Stored data
_ _ _

-- ==== Sys2Proof/Machine/Real.lean ====
section
/-! DEFINITION. Real arithmetic of the spec (00_scope.md R10 to R14): IEEE 754 binary64 with round to nearest
even, every operation computed exactly on rationals and then rounded once. -/

namespace Sys2Proof

/-- 2^n, written with the power function of the natural numbers itself so that evaluation stays direct. -/
abbrev pow2 (n : Nat) : Nat := Nat.pow 2 n

@[simp] theorem pow2_eq (n : Nat) : pow2 n = 2 ^ n := rfl

/-- The exponent of the smallest positive value of the format with `mb` fraction bits and `eb` exponent bits. -/
def fpMinExp (mb eb : Nat) : Int := 2 - (pow2 (eb - 1) : Nat) - mb

/-- The position of the highest bit of n, for n below 2^(2^k), by halving the number of bits. -/
def log2Upto : Nat → Nat → Nat
  | 0, _ => 0
  | k + 1, n =>
    let high := n / pow2 (pow2 k)
    if high = 0 then log2Upto k n else pow2 k + log2Upto k high

/-- The position of the highest bit of n, by blocks of 256 bits. -/
def topBitFrom : Nat → Nat → Nat
  | 0, n => n.log2
  | k + 1, n => if n < pow2 256 then log2Upto 8 n else 256 + topBitFrom k (n / pow2 256)

/-- The position of the highest bit of n: `Nat.log2`, in a form that evaluates in few steps
(Laws/Real.lean proves the two equal). -/
def topBit (n : Nat) : Nat := topBitFrom 16 n

/-- What a bit pattern of a binary format denotes; `fin neg m e` is (-1)^neg * m * 2^e. -/
inductive FpValue where
  | nan
  | inf (neg : Bool)
  | fin (neg : Bool) (m : Nat) (e : Int)
  deriving DecidableEq, Repr

/-- The value of the pattern `bits` in the IEEE 754 format with `mb` fraction bits and `eb` exponent bits. -/
def fpValue (mb eb : Nat) (bits : Nat) : FpValue :=
  let neg := bits.testBit (mb + eb)
  let frac := bits % pow2 mb
  let ef := bits / pow2 mb % pow2 eb
  if ef = pow2 eb - 1 then (if frac = 0 then .inf neg else .nan)
  else if ef = 0 then .fin neg frac (fpMinExp mb eb)
  else .fin neg (pow2 mb + frac) (ef - 1 + fpMinExp mb eb)

/-- The integer nearest to num / den, ties to even. -/
def roundDivEven (num den : Nat) : Nat :=
  let q := num / den
  let r := num % den
  if 2 * r < den then q else if den < 2 * r then q + 1 else q + q % 2

/-- The magnitude bits of num / den rounded to nearest even in the format with `mb` fraction bits and `eb`
exponent bits; a magnitude beyond the largest finite one gives infinity. -/
def fpRound (mb eb : Nat) (num den : Nat) : Nat :=
  if num = 0 then 0
  else
    let emin := fpMinExp mb eb
    let e0 : Int := (topBit num : Int) - (topBit den : Int)
    let e := if num * pow2 (-e0).toNat < den * pow2 e0.toNat then e0 - 1 else e0
    let q := max (e - mb) emin
    let n := roundDivEven (num * pow2 (-q).toNat) (den * pow2 q.toNat)
    min (n + (q - emin).toNat * pow2 mb) ((pow2 eb - 1) * pow2 mb)

/-- The largest r with r * r ≤ n, found from bit `k` of r downwards, given the bits above in `acc`. -/
def isqrtFrom (n : Nat) : Nat → Nat → Nat
  | 0, acc => acc
  | k + 1, acc => isqrtFrom n k (if (acc + pow2 k) * (acc + pow2 k) ≤ n then acc + pow2 k else acc)

/-- The integer square root. -/
def isqrt (n : Nat) : Nat := isqrtFrom n (topBit n / 2 + 1) 0

namespace F64

def value (x : F64) : FpValue := fpValue 52 11 x.bits.toNat

/-- A quiet NaN whose sign and payload are open (log entry 3). -/
def nan (a b : F64) : F64 :=
  ⟨(Config.nanBits a b &&& 0x8007FFFFFFFFFFFF#64) ||| 0x7FF8000000000000#64⟩

/-- Sign and magnitude bits put together. -/
def ofMag (neg : Bool) (mag : Nat) : F64 := ⟨BitVec.ofNat 64 (mag + if neg then pow2 63 else 0)⟩

def inf (neg : Bool) : F64 := ofMag neg 0x7FF0000000000000

/-- (-1)^neg * num / den, rounded. -/
def ofRatio (neg : Bool) (num den : Nat) : F64 := ofMag neg (fpRound 52 11 num den)

/-- (-1)^neg * m * 2^e, rounded. -/
def ofDyadic (neg : Bool) (m : Nat) (e : Int) : F64 := ofRatio neg (m * pow2 e.toNat) (pow2 (-e).toNat)

/-- `real(n)` for an integer (00_scope.md R10). -/
def ofInt (n : Int) : F64 := ofRatio (decide (n < 0)) n.natAbs 1

def ofNat (n : Nat) : F64 := ofInt n

/-- The decimal literal num / den of the spec: the binary64 nearest to it (42_chip_process.md R171). -/
def dec (num : Nat) (den : Nat := 1) : F64 := ofRatio false num den

def zero : F64 := ⟨0#64⟩
def one : F64 := ⟨0x3FF0000000000000#64⟩

def isNaN (x : F64) : Bool := decide (0x7FF0000000000000 < x.bits.toNat % pow2 63)

def isFinite (x : F64) : Bool := decide (x.bits.toNat % pow2 63 < 0x7FF0000000000000)

def sign (x : F64) : Bool := x.bits.msb

def neg (x : F64) : F64 := ⟨x.bits ^^^ 0x8000000000000000#64⟩

/-- A value with its sign as an exact integer multiple of 2^k, for k at most its exponent. -/
def scaled (neg : Bool) (m : Nat) (e k : Int) : Int :=
  let v : Int := (m * pow2 (e - k).toNat : Nat)
  if neg then -v else v

def add (a b : F64) : F64 :=
  match a.value, b.value with
  | .nan, _ => nan a b
  | _, .nan => nan a b
  | .inf s, .inf t => if s = t then inf s else nan a b
  | .inf s, .fin _ _ _ => inf s
  | .fin _ _ _, .inf t => inf t
  | .fin s m e, .fin t n f =>
    let k := min e f
    let v := scaled s m e k + scaled t n f k
    if v = 0 then ofMag (s && t) 0 else ofDyadic (decide (v < 0)) v.natAbs k

def sub (a b : F64) : F64 := if b.isNaN then nan a b else add a b.neg

def mul (a b : F64) : F64 :=
  match a.value, b.value with
  | .nan, _ => nan a b
  | _, .nan => nan a b
  | .inf s, .inf t => inf (xor s t)
  | .inf s, .fin t n _ => if n = 0 then nan a b else inf (xor s t)
  | .fin s m _, .inf t => if m = 0 then nan a b else inf (xor s t)
  | .fin s m e, .fin t n f => ofDyadic (xor s t) (m * n) (e + f)

def div (a b : F64) : F64 :=
  match a.value, b.value with
  | .nan, _ => nan a b
  | _, .nan => nan a b
  | .inf _, .inf _ => nan a b
  | .inf s, .fin t _ _ => inf (xor s t)
  | .fin s _ _, .inf t => ofMag (xor s t) 0
  | .fin s m e, .fin t n f =>
    if n = 0 then (if m = 0 then nan a b else inf (xor s t))
    else ofRatio (xor s t) (m * pow2 (e - f).toNat) (n * pow2 (f - e).toNat)

/-- The correctly rounded square root (92_eei_decisions.md D7).
The root is taken to more than 60 bits and a sticky bit put below them, so one rounding is exact. -/
def sqrt (a : F64) : F64 :=
  match a.value with
  | .nan => nan a a
  | .inf s => if s then nan a a else inf false
  | .fin s m e =>
    if m = 0 then a
    else if s then nan a a
    else
      let odd := (e % 2).toNat
      let n := m * pow2 (120 + odd)
      let r := isqrt n
      ofDyadic false (2 * r + if r * r = n then 0 else 1) ((e - 120 - odd) / 2 - 1)

/-- A number that orders the values that are no NaN; +0 and -0 have the same. -/
def key (x : F64) : Int :=
  let mag : Int := (x.bits.toNat % pow2 63 : Nat)
  if x.sign then -mag else mag

def lt (a b : F64) : Bool := !a.isNaN && !b.isNaN && decide (a.key < b.key)
def le (a b : F64) : Bool := !a.isNaN && !b.isNaN && decide (a.key ≤ b.key)
def eq (a b : F64) : Bool := !a.isNaN && !b.isNaN && decide (a.key = b.key)

def max (a b : F64) : F64 := if a.lt b then b else a
def min (a b : F64) : F64 := if b.lt a then b else a

/-- `clamp` (00_scope.md R12). -/
def clamp (x lo hi : F64) : F64 := min (max x lo) hi

/-- `floor` (00_scope.md R12). -/
def floor (x : F64) : Int :=
  match x.value with
  | .fin s m e => scaled s m (Max.max e 0) 0 / (pow2 (-e).toNat : Nat)
  | _ => Config.floorNonFinite x

/-- `roundh`: nearest integer, ties away from zero (00_scope.md R12). -/
def roundh (x : F64) : Int :=
  match x.value with
  | .fin s m e =>
    let d := pow2 (-e).toNat
    let v : Int := ((2 * (m * pow2 e.toNat) + d) / (2 * d) : Nat)
    if s then -v else v
  | _ => Config.roundNonFinite x

/-- `frac` (00_scope.md R12). -/
def frac (x : F64) : F64 := x.sub (ofInt x.floor)

/-- `f64(y)`: a binary32 pattern widened exactly (00_scope.md R10). -/
def ofF32 (w : F32) : F64 :=
  match fpValue 23 8 w.toNat with
  | .nan => nan ⟨w.setWidth 64⟩ ⟨w.setWidth 64⟩
  | .inf s => inf s
  | .fin s m e => ofDyadic s m e

/-- `f32(x)`: rounded to binary32, nearest even (00_scope.md R10). -/
def toF32 (x : F64) : F32 :=
  match x.value with
  | .nan => ((Config.nanBits x x).setWidth 32 &&& 0x803FFFFF#32) ||| 0x7FC00000#32
  | .inf s => if s then 0xFF800000#32 else 0x7F800000#32
  | .fin s m e =>
    BitVec.ofNat 32 (fpRound 23 8 (m * pow2 e.toNat) (pow2 (-e).toNat) + if s then pow2 31 else 0)

/-- `LERP` (00_scope.md R13). -/
def lerp (a b u : F64) : F64 := a.add ((b.sub a).mul u)

/-- `LERPSEG` (00_scope.md R13). -/
def lerpSeg (a b t t0 len : F64) : F64 :=
  if zero.lt len then lerp a b (clamp ((t.sub t0).div len) zero one)
  else (a.add b).div (dec 2)

/-- The logistic function, with the parameter `EXP` (00_scope.md R14). -/
def sigma (exp : F64 → F64) (x : F64) : F64 := one.div (one.add (exp x.neg))

/-- π: the binary64 nearest to π (43_voice.md R215). -/
def pi : F64 := ⟨0x400921FB54442D18#64⟩

end F64

/-- `clamp` on integers (00_scope.md R12). -/
def clampInt (x lo hi : Int) : Int := min (max x lo) hi

end Sys2Proof
end

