-- ==== Sys2Proof/Machine/Params.lean ====
section
/-! DEFINITION. The parameters of the machine: every OPEN parameter of 00_scope.md R7 at the default the spec
gives it, and the transcendental functions, which have none, at the constants of Config with no body. -/

namespace Sys2Proof.Machine

/-- The parameters that `exec` and `State.reset` use (R7; log entry 1). -/
def params : Params where
  firCoeffs := firDefault
  dcN := 1
  dcLeak := F64.dec 995 1000
  noiseDiv := 2
  dacYm := dacYm
  dacAy := dacAy
  lnfYm := F64.dec 8175798915643707 1000000000000000
  lnfAy := F64.dec 8175798915643707 1000000000000000
  portaKMax := F64.dec 12
  portaCcMax := F64.one
  heldCap := 256
  hash32 := lowbias32
  sin := Config.sin
  cos := Config.cos
  exp := Config.exp
  exp2 := Config.exp2

/-- `u01(x) = x / 2^32` (00_scope.md R15). -/
def u01 (x : Word) : F64 := (F64.ofNat x.toNat).div (F64.dec 4294967296)

end Sys2Proof.Machine
end

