-- ==== Sys2Proof/Machine/Flags.lean ====
section
/-! DEFINITION. The STATUS register (10_state.md R21): the sticky error bits are stored, every other bit is a
view of other state (40_system.md R134). -/

namespace Sys2Proof.Machine

/-- VOICES, bits 9:8: the number of voice records. -/
def Engine.voicesField (e : Engine) : BitVec 2 := BitVec.ofNat 2 e.voices.length

/-- HELD, bits 23:16: the size of the held multiset, saturating at 255. -/
def Engine.heldField (e : Engine) : BitVec 8 := BitVec.ofNat 8 (min e.held.length 255)

/-- STATUS (R21), from bit 31 down to bit 0; the reserved bits read 0. -/
def State.status (s : State) : Word :=
  0#8 ++ s.eng.heldField ++ 0#6 ++ s.eng.voicesField ++ 0#2 ++ BitVec.ofBool s.eng.sustain ++
    BitVec.ofBool s.err.value ++ BitVec.ofBool s.err.unconfigured ++ BitVec.ofBool s.err.illegal ++
    BitVec.ofBool (s.cfg.configured && s.cfg.mode.bit) ++ BitVec.ofBool s.cfg.configured

/-- `STATUS[4:2] <- 0` (40_system.md R134). -/
def State.clearErrors (s : State) : State := { s with err := {} }

end Sys2Proof.Machine
end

_ _ _

- [Action item]: Within the entries, find all lines that contain "roundh" and copy each one.

- [Finished task]:
/-- `roundh`: nearest integer, ties away from zero (00_scope.md R12). -/
def roundh (x : F64) : Int :=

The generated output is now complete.